Rosemarie (Ro) Liriano
Rosemarie (Ro) Liriano is a rising Junior at CUNY Lehman College majoring in Computer Science with a minor in Sociology. Her interests range between social justice, artificial intelligence and machine learning, and public policy. She would like to work at the intersection of technology and social science in the future and for this reason she was excited to be accepted into the Microsoft DS3 program where she hopes to learn how to combine her love for technology and sociology in a way that could help impact change in the world.
Keri Mallari is am a rising junior at Lehman College majoring in Math and Computer Science. She applied to this program because she took a data-based class called the Future of New York City, and it was the best Computer Science class she’s taken in college. She wants to explore more data sets and learn more about data science.
Francois Mertil is a senior at New York City College of Technology, CUNY, is majoring in Applied Math focusing in Information Science.
Ilana Radinsky is a rising Junior at Stern College for Women (Yeshiva University) studying Computer Science and Math. She applied to the Microsoft Research Data Science Summer School because she believes in the power of data science – as an emerging field that bridges the gap between so many disciplines and industries, data science is a discipline with a huge potential for positive impact on mankind.

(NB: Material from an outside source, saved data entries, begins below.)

theorem leadPayload_eq_field (b : Byte) (k : LengthClass) :
    leadPayload b k = (b.extractLsb' 0 (romLeadBits k)).setWidth 21 := by
  apply BitVec.eq_of_toNat_eq
  rw [leadPayload, BitVec.toNat_setWidth, BitVec.toNat_setWidth, (leadFormat k).toNat_payload,
    BitVec.extractLsb'_toNat, Nat.shiftRight_zero]

theorem toNat_leadPayload (b : Byte) (k : LengthClass) :
    (leadPayload b k).toNat = b.toNat % 2 ^ romLeadBits k := by
  rw [leadPayload, BitVec.toNat_setWidth, (leadFormat k).toNat_payload]
  exact Nat.mod_eq_of_lt ((Nat.mod_le ..).trans_lt (b.isLt.trans_le (by decide)))

theorem toNat_contPayload (b : Byte) : (contPayload b).toNat = b.toNat % 64 := by
  rw [← setWidth_eq_contPayload, BitVec.toNat_setWidth, contFormat.toNat_payload]
  exact Nat.mod_eq_of_lt ((Nat.mod_le ..).trans_lt (b.isLt.trans_le (by decide)))

/-- Settles O6: the payload of every format is a field of as many bits as its mask leaves. -/
theorem payloadsAreTheUnmaskedBits : Obligations.PayloadsAreTheUnmaskedBits := fun b =>
  ⟨leadPayload_eq_field b .one, leadPayload_eq_field b .two, leadPayload_eq_field b .three,
    leadPayload_eq_field b .four, rfl⟩

/-! ## Merging (R107) -/

/-- The accumulator after a valid continuation byte (R107). -/
def mergeCont (acc : AccWord) (b : Byte) : AccWord := (acc <<< contBits) ||| contPayload b

/-- The accumulator after a unit's continuation bytes, from its seed. -/
def mergeConts (acc : AccWord) (conts : List Byte) : AccWord := conts.foldl mergeCont acc

@[simp] theorem mergeConts_nil (acc : AccWord) : mergeConts acc [] = acc := rfl
@[simp] theorem mergeConts_cons (acc : AccWord) (b : Byte) (conts : List Byte) :
    mergeConts acc (b :: conts) = mergeConts (mergeCont acc b) conts := rfl

/-- With six free bits at the top a merge shifts no bit out. -/
theorem toNat_mergeCont (hacc : acc.toNat < 2 ^ 15) (b : Byte) :
    (mergeCont acc b).toNat = 64 * acc.toNat + b.toNat % 64 := by
  have hpay : b.toNat % 64 < 2 ^ contBits := Nat.mod_lt _ (by decide)
  have hshift : acc.toNat <<< contBits = 64 * acc.toNat := by rw [Nat.shiftLeft_eq, Nat.mul_comm]; rfl
  have hroom : 64 * acc.toNat < 2 ^ 21 := by omega
  rw [mergeCont, BitVec.toNat_or, BitVec.toNat_shiftLeft, toNat_contPayload, hshift, Nat.mod_eq_of_lt hroom, ← hshift,
    ← Nat.shiftLeft_add_eq_or_of_lt hpay, hshift]

/-- A merge appends the continuation byte's field to a field that leaves it room. -/
theorem mergeCont_setWidth {m : Nat} (hm : m + 6 ≤ 21) (p : BitVec m) (b : Byte) :
    mergeCont (p.setWidth 21) b = (p ++ b.extractLsb' 0 6).setWidth 21 := by
  have hp : p.toNat < 2 ^ 15 := p.isLt.trans_le (Nat.pow_le_pow_right (by decide) (by omega))
  have hwide : (p.setWidth 21).toNat = p.toNat := by
    rw [BitVec.toNat_setWidth, Nat.mod_eq_of_lt (by omega)]
  have hfield : (b.extractLsb' 0 6).toNat = b.toNat % 64 := by rw [BitVec.extractLsb'_toNat, Nat.shiftRight_zero]
  apply BitVec.eq_of_toNat_eq
  rw [toNat_mergeCont (by omega), hwide, BitVec.toNat_setWidth, BitVec.toNat_append, hfield,
    ← Nat.shiftLeft_add_eq_or_of_lt (Nat.mod_lt _ (by decide)), Nat.shiftLeft_eq]
  omega

/-- A merge uses up the room of one payload. -/
theorem mergeCont_lt {n : Nat} (hn : 6 * (n + 1) ≤ 21) (hacc : acc.toNat < 2 ^ (21 - 6 * (n + 1))) (b : Byte) :
    (mergeCont acc b).toNat < 2 ^ (21 - 6 * n) := by
  rw [mergeCont, ← accMerge_eq_contPayload]
  exact accMerge_lt (Nat.succ_pos n) (by omega) hacc (contFormat.payload_lt b)

/-- The continuation bytes shift out again, and leave the seed. -/
theorem toNat_mergeConts_div (conts : List Byte) (hroom : acc.toNat < 2 ^ (21 - 6 * conts.length))
    (hlen : 6 * conts.length ≤ 21) : (mergeConts acc conts).toNat / 2 ^ (6 * conts.length) = acc.toNat := by
  induction conts generalizing acc with
  | nil => simp
  | cons b conts ih =>
    rw [List.length_cons] at hroom hlen
    have hacc : acc.toNat < 2 ^ 15 := hroom.trans_le (Nat.pow_le_pow_right (by decide) (by omega))
    have hmerge := toNat_mergeCont hacc b
    rw [mergeConts_cons, List.length_cons, Nat.mul_succ, Nat.pow_add, ← Nat.div_div_eq_div_mul,
      ih (mergeCont_lt hlen hroom b) (by omega)]
    omega

end Sys2Proof.Machine
end

section
/-! PROOFS. What `DecodeFn` accepts (O44, O45, O46; R109, R115 to R117 of 40_decoder.md): a sequence of units, each a leading
byte of a class and its continuation bytes, with one word for each unit. -/
namespace Sys2Proof.Machine

/-! ## Units (R102, R109) -/

/-- A leading byte of class `k` and its `k.len - 1` continuation bytes. -/
structure IsUnit (k : LengthClass) (b : Byte) (conts : List Byte) : Prop where
  lead : classify b = some k
  length : conts.length = k.len - 1
  conts : ∀ c ∈ conts, isCont c = true

/-- The accumulator at the end of a unit. -/
def unitAcc (k : LengthClass) (b : Byte) (conts : List Byte) : AccWord := mergeConts (leadPayload b k) conts

/-- `s` is a sequence of units of the classes `ks`, and `ws` the words they give. -/
inductive Decodes : (s : List Byte) → (ks : List LengthClass) → (ws : List Word) → Prop where
  | nil : Decodes [] [] []
  | unit {k b conts rest ks ws} (hunit : IsUnit k b conts) (hrest : Decodes rest ks ws) :
      Decodes (b :: (conts ++ rest)) (k :: ks) (accEmit (unitAcc k b conts) :: ws)

variable {b : Byte} {conts rest s : List Byte} {k : LengthClass} {ks : List LengthClass} {acc acc' : AccWord}
  {ws out out' : List Word} {n pos fuel : Nat}

theorem class_len_pos (k : LengthClass) : 1 ≤ k.len := by cases k <;> decide

theorem romTotalBits_eq (k : LengthClass) : romTotalBits k = romLeadBits k + 6 * (k.len - 1) := by cases k <;> rfl

/-- The loop over a unit's continuation bytes takes just these and merges them. -/
theorem takeConts_eq_ok_iff :
    takeConts n s pos acc = .ok (acc', rest) ↔
      ∃ conts, s = conts ++ rest ∧ conts.length = n ∧ (∀ c ∈ conts, isCont c = true) ∧ acc' = mergeConts acc conts := by
  induction n generalizing s pos acc with
  | zero =>
    simp only [takeConts, Except.ok.injEq, Prod.mk.injEq, List.length_eq_zero_iff]
    constructor
    · rintro ⟨rfl, rfl⟩
      exact ⟨[], rfl, rfl, by simp, rfl⟩
    · rintro ⟨-, rfl, rfl, -, rfl⟩
      exact ⟨rfl, rfl⟩
  | succ n ih =>
    constructor
    · intro h
      cases s with
      | nil => cases h
      | cons c s =>
        rw [takeConts] at h
        split at h
        · next hc =>
          obtain ⟨conts, rfl, rfl, hconts, rfl⟩ := ih.mp h
          exact ⟨c :: conts, rfl, rfl, List.forall_mem_cons.mpr ⟨hc, hconts⟩, rfl⟩
        · cases h
    · rintro ⟨_ | ⟨c, conts⟩, rfl, hlen, hconts, rfl⟩
      · cases hlen
      · obtain ⟨hc, hconts⟩ := List.forall_mem_cons.mp hconts
        rw [List.cons_append, takeConts, if_pos hc]
        exact ih.mpr ⟨conts, rfl, Nat.succ.inj hlen, hconts, rfl⟩

theorem takeConts_length_le (h : takeConts n s pos acc = .ok (acc', rest)) : rest.length ≤ s.length := by
  obtain ⟨conts, rfl, -⟩ := takeConts_eq_ok_iff.mp h
  simp

/-- A seed leaves its unit's continuation bytes their room. -/
theorem IsUnit.room (h : IsUnit k b conts) :
    6 * conts.length ≤ 21 ∧ (leadPayload b k).toNat < 2 ^ (21 - 6 * conts.length) := by
  rw [h.length]
  exact ⟨by cases k <;> decide, accSeed_lt ((leadFormat k).payload_lt b)⟩

/-- Above the bits of its continuation bytes a unit's value is its leading byte's payload. -/
theorem IsUnit.toNat_unitAcc_div (h : IsUnit k b conts) :
    (unitAcc k b conts).toNat / 2 ^ (6 * (k.len - 1)) = b.toNat % 2 ^ romLeadBits k := by
  obtain ⟨hlen, hroom⟩ := h.room
  rw [← h.length, unitAcc, toNat_mergeConts_div conts hroom hlen, toNat_leadPayload]

theorem IsUnit.unitAcc_lt (h : IsUnit k b conts) : (unitAcc k b conts).toNat < 2 ^ romTotalBits k := by
  rw [romTotalBits_eq, Nat.pow_add, ← Nat.div_lt_iff_lt_mul (by positivity), h.toNat_unitAcc_div]
  exact Nat.mod_lt _ (by positivity)

/-! ## A sequence of units (R109) -/

@[simp] theorem decodeUnits_nil (fuel pos : Nat) (out : List Word) : decodeUnits fuel [] pos out = .ok out := by
  cases fuel <;> rfl

/-- An input that converts is a sequence of units. -/
theorem decodes_of_decodeUnits (hfuel : s.length ≤ fuel) (h : decodeUnits fuel s pos out = .ok out') :
    ∃ ws, out' = out ++ ws ∧ Decodes s (unitClassesFrom fuel s) ws := by
  induction fuel generalizing s pos out with
  | zero =>
    obtain rfl := List.eq_nil_of_length_eq_zero (Nat.le_zero.mp hfuel)
    cases h
    exact ⟨[], by simp, .nil⟩
  | succ fuel ih =>
    cases s with
    | nil =>
      cases h
      exact ⟨[], by simp, .nil⟩
    | cons b s =>
      simp only [decodeUnits] at h
      simp only [unitClassesFrom]
      cases hk : classify b with
      | none => simp [hk] at h
      | some k =>
        simp only [hk] at h ⊢
        split at h
        · cases h
        · split at h
          · cases h
          · next acc rest htake =>
            obtain ⟨conts, rfl, hlen, hconts, rfl⟩ := takeConts_eq_ok_iff.mp htake
            have hrest : rest.length ≤ fuel := by
              rw [List.length_cons, List.length_append] at hfuel
              omega
            obtain ⟨ws, rfl, hws⟩ := ih hrest h
            rw [← hlen, List.drop_left]
            exact ⟨accEmit (unitAcc k b conts) :: ws, List.append_assoc .., .unit ⟨hk, hlen, hconts⟩ hws⟩

/-- A sequence of units converts, wherever it stands in the input. -/
theorem Decodes.decodeUnits_eq (h : Decodes s ks ws) (hfuel : s.length ≤ fuel) (pos : Nat) (out : List Word) :
    decodeUnits fuel s pos out = .ok (out ++ ws) := by
  induction h generalizing fuel pos out with
  | nil => simp
  | @unit k b conts rest ks ws hunit hrest ih =>
    have hlen := hunit.length
    rw [List.length_cons, List.length_append] at hfuel
    obtain ⟨fuel, rfl⟩ := Nat.exists_eq_add_one.mpr (show 0 < fuel by omega)
    have hlong : ¬ (b :: (conts ++ rest)).length < k.len := by
      rw [List.length_cons, List.length_append]
      omega
    have htake : takeConts (k.len - 1) (conts ++ rest) (pos + 1) (leadPayload b k) = .ok (unitAcc k b conts, rest) :=
      takeConts_eq_ok_iff.mpr ⟨conts, rfl, hlen, hunit.conts, rfl⟩
    simp only [decodeUnits, hunit.lead, if_neg hlong, htake]
    rw [ih (by omega), List.append_assoc]
    rfl
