-- ==== Sys2Proof/Safety.lean ====
section
/-! DEFINITION. The terms claims are stated in: what it is for a command to report, to be issued or to be
illegal; the display bytes, packets and texts of the spec said without the model's own scans; the
invariant of a run; and the classes of commands the spec names. -/

namespace Sys2Proof.Machine

/-! ## Outcomes of a command -/

/-- The command reports code and detail, and changes nothing else (00_scope.md R10; 60_exceptions.md R184). -/
def Raises (i : Instr) (s : State) (code : Byte) (detail : Half) : Prop :=
  exec i s = .next { s with statusCode := code, statusDetail := detail }

/-- The command completes, leaving `t` with status OK and detail 0 (00_scope.md R10). -/
def Completes (i : Instr) (s t : State) : Prop :=
  exec i s = .next { t with statusCode := 0x00, statusDetail := 0x0000 }

/-- Issuing the command word runs the command `i` (30_encoding.md R81, R85). -/
def IssuesAs (cw : CommandWord) (i : Instr) : Prop :=
  ∀ s : State, s.commandWord = cw → executeWord s = exec i s

/-- Issuing the command word only reports E_ILLEGAL_COMMAND with its op (30_encoding.md R86). -/
def IssuesIllegal (cw : CommandWord) : Prop :=
  ∀ s : State, s.commandWord = cw →
    executeWord s = .next { s with statusCode := 0x10, statusDetail := (opField cw).setWidth 16 }

/-- Commands run one after another, each from the state the one before left. -/
def execAll : List Instr → State → Host.Outcome State Fault Refusal
  | [], s => .next s
  | i :: is, s =>
    match exec i s with
    | .next t => execAll is t
    | .fault r => .fault r
    | .refused r => .refused r

/-- The command completes, leaving `t` with status OK: of the registers only byte storage may differ, and
it reads as `bytes` says (the caller names the bytes stored and says that every other reads as before). -/
def CompletesStoring (i : Instr) (s : State) (bytes : Nat → Byte) : Prop :=
  ∃ t, exec i s = .next t ∧ t = { s with mem := t.mem, statusCode := 0x00, statusDetail := 0x0000 } ∧
    ∀ a, Memory.read t.mem a = bytes a

/-! ## Preconditions and errors shared by the field commands -/

/-- The conditions under which a field command passes `fieldAccess(needW)` (60_exceptions.md R182). -/
def FieldReady (needW : Bool) (s : State) : Prop :=
  viewOf s.vstate ≠ 0#2 ∧ (needW = true → writableOf s.vstate = true) ∧ s.len = 18#16

/-- The errors of `fieldAccess(needW)`, in their order (60_exceptions.md R182, R183). -/
def FieldErrors (needW : Bool) (i : Instr) (s : State) : Prop :=
  (viewOf s.vstate = 0#2 → Raises i s 0x11 0) ∧
  (viewOf s.vstate ≠ 0#2 → needW = true → writableOf s.vstate = false → Raises i s 0x13 0) ∧
  (viewOf s.vstate ≠ 0#2 → (needW = true → writableOf s.vstate = true) → s.len ≠ 18#16 →
    Raises i s 0x14 s.len)

/-! ## Bytes, packets and texts, said without the model's scans -/

/-- A printable byte: 0x20 to 0x7F (00_scope.md R11). -/
def TextByte (b : Byte) : Prop := 0x20 ≤ b.toNat ∧ b.toNat ≤ 0x7F

/-- A printable byte, or the null (00_scope.md R11). -/
def DispByte (b : Byte) : Prop := TextByte b ∨ b = 0

/-- The marker and the display region are as validation wants them (40_view.md R106). -/
def ValidBytes (s : State) : Prop :=
  (s.pbuf 0).getLsbD 7 = true ∧ ∀ k, k < 16 → DispByte (s.pbuf (2 + k))

/-- The first byte of a sequence that is not `ok` is at `k`. -/
def FirstBad (ok : Byte → Prop) (byte : Nat → Byte) (k : Nat) : Prop :=
  ¬ ok (byte k) ∧ ∀ j, j < k → ok (byte j)

/-- The text operand of length `l` is acceptable: at most 16 bytes, all printable (42_mutators.md R145). -/
def GoodText (l : Half) (s : State) : Prop :=
  l.toNat ≤ 16 ∧ ∀ j, j < l.toNat → TextByte (s.txtin j)

/-- The errors of the text operand, in their order (42_mutators.md R145). -/
def TextErrors (l : Half) (i : Instr) (s : State) : Prop :=
  (16 < l.toNat → Raises i s 0x05 l) ∧
  (l.toNat ≤ 16 → ∀ k, k < l.toNat → FirstBad TextByte s.txtin k → Raises i s 0x06 (BitVec.ofNat 16 k))

/-- `n` is what is left of the first `m` bytes of a sequence when its trailing spaces are removed. -/
def TrimmedTo (byte : Nat → Byte) (m n : Nat) : Prop :=
  n ≤ m ∧ (∀ k, n ≤ k → k < m → byte k = 0x20) ∧ (n = 0 ∨ byte (n - 1) ≠ 0x20)

/-- `m` is the offset of the first null of the display region, or 16 (41_accessors.md R125). -/
def FirstNullAt (s : State) (m : Nat) : Prop :=
  m ≤ 16 ∧ (∀ k, k < m → s.pbuf (2 + k) ≠ 0) ∧ (m = 16 ∨ s.pbuf (2 + m) = 0)

/-- `n` is the length of the decoded display text (41_accessors.md R125). -/
def DecodedLength (s : State) (n : Nat) : Prop :=
  ∃ m, FirstNullAt s m ∧ TrimmedTo (fun k => s.pbuf (2 + k)) m n

/-- From display offset `l` on, the region holds zero or more spaces followed by a null or the region's
end (42_mutators.md R147, R150). -/
def CleanFrom (l : Nat) (s : State) : Prop :=
  ∃ m, l ≤ m ∧ m ≤ 16 ∧ (∀ k, l ≤ k → k < m → s.pbuf (2 + k) = 0x20) ∧ (m = 16 ∨ s.pbuf (2 + m) = 0)

/-! ## Legal values of the status registers -/

/-- The codes and details of 60_exceptions.md R180, one row each. -/
def StatusLegal (code : Byte) (detail : Half) : Prop :=
  (code = 0x00 ∧ detail = 0) ∨
  (code = 0x01 ∧ detail ≠ 18) ∨
  (code = 0x02 ∧ detail = 0) ∨
  (code = 0x03 ∧ detail.toNat ≤ 15) ∨
  (code = 0x04 ∧ 0x7F ≤ detail.toNat ∧ detail.toNat ≤ 0xFF) ∨
  (code = 0x05 ∧ 17 ≤ detail.toNat) ∨
  (code = 0x06 ∧ detail.toNat ≤ 15) ∨
  (code = 0x07 ∧ detail.toNat ≤ 255 ∧ detail.toNat ∉ [0, 36, 128, 255]) ∨
  (code = 0x10 ∧ detail.toNat ≤ 255) ∨
  (code = 0x11 ∧ detail = 0) ∨
  (code = 0x12 ∧ detail = 0) ∨
  (code = 0x13 ∧ detail = 0) ∨
  (code = 0x14 ∧ detail ≠ 18)

/-- The codes each command can leave: the last column of 60_exceptions.md R180, and 0x00. -/
def codesOf : Instr → List Byte
  | .attu _ _ => [0x00, 0x12]
  | .attc _ _ => [0x00, 0x01, 0x02, 0x03, 0x12]
  | .rel => [0x00, 0x11]
  | .val => [0x00, 0x01, 0x02, 0x03, 0x11]
  | .gaddr => [0x00, 0x11, 0x14]
  | .gtally => [0x00, 0x11, 0x14]
  | .gbrt => [0x00, 0x11, 0x14]
  | .gtext => [0x00, 0x11, 0x14]
  | .saddr _ => [0x00, 0x04, 0x11, 0x13, 0x14]
  | .stally _ => [0x00, 0x11, 0x13, 0x14]
  | .sbrt _ => [0x00, 0x11, 0x13, 0x14]
  | .stext _ => [0x00, 0x05, 0x06, 0x11, 0x13, 0x14]
  | .stextp _ => [0x00, 0x05, 0x06, 0x11, 0x13, 0x14]
  | .b2a _ => [0x00]
  | .a2b _ => [0x00, 0x07]
  | .fmt => [0x00, 0x11, 0x14]

/-! ## The invariant of a run -/

/-- The host addresses of the register arrays PBUF, TXTIN, TXTOUT and FMTOUT (20_memory.md R55). -/
def InArrays (a : Nat) : Prop := a < 0x12 ∨ (0x20 ≤ a ∧ a < 0x40) ∨ (0x80 ≤ a ∧ a < 0x100)

/-- Byte storage is canonical, and lists only addresses of the register arrays. -/
def StorageOk (s : State) : Prop := Memory.wf s.mem = true ∧ ∀ c ∈ s.mem, InArrays c.1

/-- VSTATE holds no view, or a view of one of the two kinds with its W bit; VIEW = 3, reserved bits and
W without a view are never held (10_state.md R25). -/
def VstateOk (s : State) : Prop :=
  s.vstate = 0x00 ∨ s.vstate = 0x01 ∨ s.vstate = 0x05 ∨ s.vstate = 0x02 ∨ s.vstate = 0x06

/-- The checked-view invariant (10_state.md R36). -/
def CheckedOk (s : State) : Prop := viewOf s.vstate = 2#2 → s.len = 18#16 ∧ ValidBytes s

/-- FLAGS bits 7:1 are 0 (10_state.md R29). -/
def FlagsOk (s : State) : Prop := s.flags = 0x00 ∨ s.flags = 0x01

/-- TXTOUT_LEN is at most 16 and TXTOUT is 0x00 from there on (10_state.md R27). -/
def TxtoutOk (s : State) : Prop :=
  s.txtoutLen.toNat ≤ 16 ∧ ∀ j, s.txtoutLen.toNat ≤ j → j < 16 → s.txtout j = 0

/-- FMT_LEN is 0 (no FMT yet) or 62 to 86, and FMTOUT is 0x00 from there on (10_state.md R31). -/
def FmtoutOk (s : State) : Prop :=
  (s.fmtLen = 0 ∨ (62 ≤ s.fmtLen.toNat ∧ s.fmtLen.toNat ≤ 86)) ∧
  ∀ j, s.fmtLen.toNat ≤ j → j < 128 → s.fmtout j = 0

/-- What holds of every state a run reaches. -/
structure State.Inv (s : State) : Prop where
  storage : StorageOk s
  vstate : VstateOk s
  checked : CheckedOk s
  flags : FlagsOk s
  txtout : TxtoutOk s
  fmtout : FmtoutOk s
  status : StatusLegal s.statusCode s.statusDetail

/-! ## The rendering of FMT, said in characters (44_format.md R170, R171) -/

/-- The token of one tally flag. -/
def flagChars (v : Bool) : List Char := if v then "true".toList else "false".toList

/-- The token of a wire brightness code. -/
def levelChars (c : BitVec 2) : List Char :=
  if c = 0b00 then "0".toList else if c = 0b01 then "1/7".toList
  else if c = 0b10 then "1/2".toList else "1".toList

/-- `addr=<n>, 1=<bool>, 2=<bool>, 3=<bool>, 4=<bool>, brightness=<code>, display=` as ASCII bytes, then
the first `n` display bytes. -/
def renderedBytes (s : State) (n : Nat) : List Byte :=
  (("addr=".toList ++ Nat.toDigits 10 (s.pbuf 0 &&& 0x7F).toNat
    ++ ", 1=".toList ++ flagChars ((s.pbuf 1).getLsbD 0)
    ++ ", 2=".toList ++ flagChars ((s.pbuf 1).getLsbD 1)
    ++ ", 3=".toList ++ flagChars ((s.pbuf 1).getLsbD 2)
    ++ ", 4=".toList ++ flagChars ((s.pbuf 1).getLsbD 3)
    ++ ", brightness=".toList ++ levelChars ((s.pbuf 1).extractLsb' 4 2)
    ++ ", display=".toList).map fun c => BitVec.ofNat 8 c.toNat)
  ++ (List.range n).map fun k => s.pbuf (2 + k)

/-! ## Classes of commands -/

/-- Commands that leave PBUF, LEN and VSTATE alone: validation, accessors, conversions, rendering. -/
def readsOnly : Instr → Bool
  | .val | .gaddr | .gtally | .gbrt | .gtext | .b2a _ | .a2b _ | .fmt => true
  | .attu _ _ | .attc _ _ | .rel | .saddr _ | .stally _ | .sbrt _ | .stext _ | .stextp _ => false

/-- Whether a field command needs a writable view; the other commands make no field-access check
(60_exceptions.md R182). -/
def fieldNeeds : Instr → Option Bool
  | .gaddr | .gtally | .gbrt | .gtext | .fmt => some false
  | .saddr _ | .stally _ | .sbrt _ | .stext _ | .stextp _ => some true
  | .attu _ _ | .attc _ _ | .rel | .val | .b2a _ | .a2b _ => none

/-- Commands that can succeed while no view is attached (40_view.md R105). -/
def runsWithoutView : Instr → Bool
  | .attu _ _ | .attc _ _ | .b2a _ | .a2b _ => true
  | .rel | .val | .gaddr | .gtally | .gbrt | .gtext | .saddr _ | .stally _ | .sbrt _ | .stext _
  | .stextp _ | .fmt => false

/-- The packet field a mutator sets (42_mutators.md R149). -/
inductive PacketField where
  | address
  | tally
  | brightness
  | text
  deriving DecidableEq, Repr

/-- The field each mutator sets; the other commands set none (42_mutators.md R149). -/
def fieldSet : Instr → Option PacketField
  | .saddr _ => some .address
  | .stally _ => some .tally
  | .sbrt _ => some .brightness
  | .stext _ | .stextp _ => some .text
  | .attu _ _ | .attc _ _ | .rel | .val | .gaddr | .gtally | .gbrt | .gtext | .b2a _ | .a2b _
  | .fmt => none

end Sys2Proof.Machine
end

Rivka Schuster is a student at Touro College and a rising senior majoring in Computer Programming. She was thrilled to join the DS3 class because she enjoys learning and is intrigued by data. She’s looking forward to collaborating on a project with other students and Microsoft researchers.
Thoa Ta is a rising senior at St. John’s University, majoring in Computer Science with a minor in Social Justice as part of being an Ozanam Scholar at St. John’s. Her passion is to leverage technology for social good and environmental sustainability. After a long time struggling to find her place in Computer Science, she finally feels at home in DS3, where she learns powerful tools to make an impact through insight discovery. On a personal level, she comes from Vietnam and sees spiritual enlightenment as her lifelong pursuit.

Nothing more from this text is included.